Кого Бог послал, чтобы научить меня быть женщиной? Чарли?


Когда на следующей неделе я пришла в воскресную школу, его уже не было. Одна из старейшин церкви, женщина лет пятидесяти, которая вела занятия в воскресной школе, сказала нам, что по личным причинам Чарли пришлось уйти в отставку и вряд ли он вернется. Уже начаты поиски нового молодежного пастора, а пока занятия приостановлены.

— Можно хотя бы попрощаться с ним? — спросил кто-то.

— Давайте купим открытку, — предложила Кэндис. — И все подпишем ее.

— Было бы здорово, — сказал самый старший из учеников. — А теперь достаньте Библию и обратитесь к Первому посланию к Коринфянам, глава тринадцатая.

Даже я знала этот стих. Он был напечатан в церковных бюллетенях и вышит на некоторых гобеленах в залах. Но на этот раз слова, казалось, были обращены прямо ко мне: если я имею всякое познание и всю веру, так что могу и горы переставлять, а не имею любви, — то я ничто[9].

Чарли говорил, что подведет меня. И оказался прав. С его уходом в церкви стало скучно, и я перестала ночевать у Кэндис. В школе я записалась в легкоатлетическую команду. Я не слишком хорошо бегала на скорость, но могла преодолевать большие расстояния, быстро разгонялась и неплохо брала препятствия. Глядя на девочек, с которыми мне предстояло тренироваться летом, на всех нас, выстроившихся на пыльной дорожке, на наши стройные ноги, обтянутые нейлоновыми шортами, я знала, что мне больше не нужны ни Кэндис, ни церковь, ни Чарли. В восьмом классе у меня будут настоящие подруги, которые научат меня делать прическу, краситься и общаться с мальчиками. Девочки из легкоатлетической команды устраивали ночевки и выездные встречи; они рисовали друг другу на лицах полосы и слово «Найк». Они были одной командой. Когда я пошла в восьмой класс, у меня наконец-то началась настоящая жизнь.

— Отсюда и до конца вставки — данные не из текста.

-- ==== Sys2Proof/Machine/ModeCommands.lean ====
section
/-! DEFINITION. The meanings of the mode commands: power-on and the RESET pin, the configuration sections,
START, RESTART, and the duplicate station (chapters 9 and 10). -/

namespace Sys2Proof.Machine

/-! ### Power-on and the RESET pin (R198) -/

/-- A mark after power-on: SETTLING, with the raw line as it reads (R22). -/
def Mark.poweredOn (m : Mark) : Mark := { Mark.reset with raw := m.raw }

/-- The whole station at its power-on values (R198). What lies outside it is kept: the commands waiting,
the raw mark lines, the FHOLD line as last reported, and the position switch that reads closed. -/
def State.poweredOn (s : State) (station : StationNo) (closed : Option SledPlace) (pin : Bool) :
    State :=
  { State.reset with
    ink := PerChannel.gen fun c =>
      { InkChannel.reset with low := (s.ink.get c).low.poweredOn, full := (s.ink.get c).full.poweredOn }
    feed := { Feed.reset with fholdLine := s.feed.fholdLine }
    service := { Service.reset with closed := closed }
    mode := { ModeControl.reset with station := station, resetPin := pin }
    pending := s.pending }

/-- POWER ON: the end of power-on or the release of the RESET pin (R198, R189). -/
def execPowerOn (straps : StationNo) (closed : Option SledPlace) (s : State) :
    Host.Outcome State Fault Refusal :=
  .next (s.poweredOn straps closed false)

/-- The RESET pin asserted (R198): the power-on values, held; the number is latched at the release
(R189). -/
def execResetPinAsserted (s : State) : Host.Outcome State Fault Refusal :=
  .next (s.poweredOn s.mode.station s.service.closed true)

/-! ### Configuration (R191, R211) -/

/-- One order in CONFIG, or REFUSED_MODE (R190, R191 step 1). A frame refused for the mode leaves the
first-part store as it stands, a byte-4 frame with the held reference too (R190, R211; DESIGN CHOICE,
notes/assumptions/38.md). -/
def orderInConfig (s : State) (ref : Nat) (body : Work → Work) :
    Host.Outcome State Fault Refusal :=
  event s fun w => if w.mode.mode = .config then body w else w.outcome .config ref .refusedMode

/-- A section taken (R191): mode control's new state, with the outcome. -/
def Work.takeSection (w : Work) (ref : Nat) (m : ModeControl) (clamped : Bool) : Work :=
  ({ w with mode := m } : Work).outcome .config ref (takenCode clamped)

/-- CONFIG for section 0 (R191, R192). -/
def execConfigSection0 (ref : Nat) (content : Section0) (s : State) :
    Host.Outcome State Fault Refusal :=
  orderInConfig s ref fun w =>
    let x := clampSection0 content
    if !marksFit x then w.outcome .config ref .refusedRange
    else
      w.takeSection ref { w.mode with held := { w.mode.held with sec0 := x }, received0 := true }
        (decide (x ≠ content))

/-- CONFIG for section 1 (R191, R192). -/
def execConfigSection1 (ref : Nat) (content : Section1) (s : State) :
    Host.Outcome State Fault Refusal :=
  orderInConfig s ref fun w =>
    let x := clampSection1 content
    w.takeSection ref { w.mode with held := { w.mode.held with sec1 := x }, received1 := true }
      (decide (x ≠ content))

/-- CONFIG for section 2 (R191, R193). -/
def execConfigSection2 (ref : Nat) (content : Section2) (s : State) :
    Host.Outcome State Fault Refusal :=
  orderInConfig s ref fun w =>
    let x := clampSection2 content
    w.takeSection ref { w.mode with held := { w.mode.held with sec2 := x }, received2 := true }
      (decide (x ≠ content))

/-- The first frame of section 3 (R211): held, with no outcome. -/
def execConfigSection3FirstPart (ref : Nat) (content : Section3First) (s : State) :
    Host.Outcome State Fault Refusal :=
  orderInConfig s ref fun w =>
    { w with mode := { w.mode with firstPart := some { ref := ref, content := content } } }

/-- The second frame of section 3 (R211, R191, R193). -/
def execConfigSection3SecondPart (ref : Nat) (initial : PerChannel Settings) (s : State) :
    Host.Outcome State Fault Refusal :=
  orderInConfig s ref fun w =>
    match w.mode.firstPart with
    | none => w.outcome .config ref .refusedSequence
    | some f =>
      if f.ref = ref then
        let content : Section3 := { first := f.content, initial := initial }
        let x := clampSection3 content
        w.takeSection ref
          { w.mode with
            held := { w.mode.held with sec3 := x }, received3 := true, firstPart := none }
          (decide (x ≠ content))
      else w.outcome .config ref .refusedSequence

/-- A CONFIG order whose section byte or length does not fit (R191 step 2, R210). It leaves the first-part
store as it stands, whatever its section byte and reference (DESIGN CHOICE, notes/assumptions/38.md). -/
def execConfigUnknownSection (ref : Nat) (s : State) : Host.Outcome State Fault Refusal :=
  orderInConfig s ref fun w => w.outcome .config ref .refusedRange

/-! ### START (R195, R196) -/

/-- The outcome of the first test of R195 that fails. -/
def State.startRefusal (s : State) : Option OutcomeCode :=
  if s.mode.mode ≠ .config then some .refusedMode
  else if !(s.mode.received0 && s.mode.received1 && s.mode.received2 && s.mode.received3) then
    some .refusedSequence
  else if !refillMarksFit s.mode.held.sec3.initial s.mode.held.sec0 then some .refusedRange
  else none

/-- Mode control at a START taken: RUN, with the held sections in force (R196) and the first-part store
empty (R211). -/
def ModeControl.running (m : ModeControl) : ModeControl :=
  { m with mode := .run, inForce := m.held, started := true, firstPart := none }

/-- What opens the event of a START (R196): the mode, the configuration in force and the settings (R166). -/
def Work.enterRun (w : Work) : Work :=
  { w with
    mode := w.mode.running
    tally := w.tally.started w.mode.held.sec3.initial
    service := { w.service with capIdle := 0 }
    cover := true, guardDue := true, classes := true, boundary := true, drive := true }

/-- Taking a START order (R196): each block's START work. -/
def Work.takeStart (w : Work) : Work :=
  let was := w.mode.inForce.sec0.enabled
  let uncovered := w.anyUncovered
  let w1 := Channel.all.foldl (fun v c => v.startInk (was.get c) c) w.enterRun
  (((w1.revalue.releaseRefill).startKeepWet).startNozzle uncovered).startLink

/-- START (R195, R196). -/
def execStart (ref : Nat) (s : State) : Host.Outcome State Fault Refusal :=
  event s fun w =>
    match w.startRefusal with
    | some code => w.outcome .start ref code
    | none => w.takeStart.outcome .start ref .accepted

/-! ### RESTART (R197) -/

/-- Feed control after a RESTART order (R89). -/
def Feed.restarted (f : Feed) : Feed :=
  { Feed.reset with
    move := f.move.map Move.idled, fholdDrive := f.fholdDrive, fholdLine := f.fholdLine }

/-- The service arbiter after a RESTART order (R113). -/
def Service.restarted (v : Service) : Service :=
  { Service.reset with
    wiper := v.wiper, closed := v.closed, capped := v.capped, requestNumber := v.requestNumber }

/-- The keep-wet unit after a RESTART order (R127). -/
def KeepWet.restarted (k : KeepWet) : KeepWet :=
  { k with counter := none, cappedTicks := 0, underCheck := none }

/-- Nozzle health after a RESTART order (R151); the active set it reads is empty. -/
def Nozzle.restarted (n : Nozzle) : Nozzle :=
  { n with
    blocked := false
    ladders := PerChannel.gen fun c => { n.ladders.get c with inService := false } }

/-- Taking a RESTART order (R197): every block takes its RESTART values. -/
def Work.takeRestart (w : Work) (straps : StationNo) : Work :=
  let w1 : Work :=
    { w with
      bands := BandQueue.reset
      feed := w.feed.restarted
      service := w.service.restarted
      keepWet := w.keepWet.restarted
      nozzle := w.nozzle.restarted
      tally := { w.tally with outstanding := false }
      link := w.link.restarted
      mode := { w.mode with mode := .config, station := straps, firstPart := none }
      faults := { w.faults with active := [] }
      drive := true }
  w1.holdRefill

/-- RESTART (R197): taken in every mode. The STATUS counts and the early mark stay as they are (R179, R187),
and a valve that the RESTART closes, a guard line or a move state that it changes asks for an early STATUS as
in every event (R40, R54, R179; notes/assumptions/14.md). -/
def execRestart (ref : Nat) (straps : StationNo) (s : State) : Host.Outcome State Fault Refusal :=
  event s fun w => (w.takeRestart straps).outcome .restart ref .accepted

/-! ### HALTED (R174, R199) -/

/-- Entering HALTED (R199): refill held, the keep-wet counter stopped, a RUNNING move HELD, DUPLICATE
STATION raised. -/
def Work.enterHalted (w : Work) : Work :=
  let w1 : Work :=
    { w with
      mode := { w.mode with mode := .halted }
      keepWet := { w.keepWet with counter := none, cappedTicks := 0 }
      boundary := true, drive := true }
  ((w1.holdRefill).turnMove .running .held).raise .duplicateStation .none

/-- A heard frame with this station's own number (R174): no check is made in HALTED. -/
def Work.hearOwnNumber (w : Work) : Work :=
  if w.mode.mode = .halted then w else w.enterHalted

/-- DUPLICATE STATION HEARD (R174, R199). -/
def execDuplicateStationHeard (s : State) : Host.Outcome State Fault Refusal :=
  event s Work.hearOwnNumber

end Sys2Proof.Machine
end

Через несколько месяцев я получила приглашение в чат.

Его звали Джон Дэвид. Вместо фотографии — очертания головы с вопросительным знаком внутри. Судя по странице в «Фейсбуке», ему исполнилось шестнадцать, и в его профиле совсем не было друзей.

Я попыталась вспомнить ребят, которые учились в средней школе. У моей подруги Анджелы был старший брат по имени Джон; одно время мне казалось, что я в него влюблена. Еще Джон Дэвид мог оказаться одним из моих одноклассников, добавившим себе лет. Или какие-то злые девчонки решили разыграть меня, придумав «тайного поклонника», а потом сделать скриншоты нашей переписки и выложить на всеобщее обозрение. Нечто подобное случилось с девочкой, которую я едва знала, Ребеккой. Правда, она не была у меня в друзьях в «Фейсбуке», и я не помнила подробностей.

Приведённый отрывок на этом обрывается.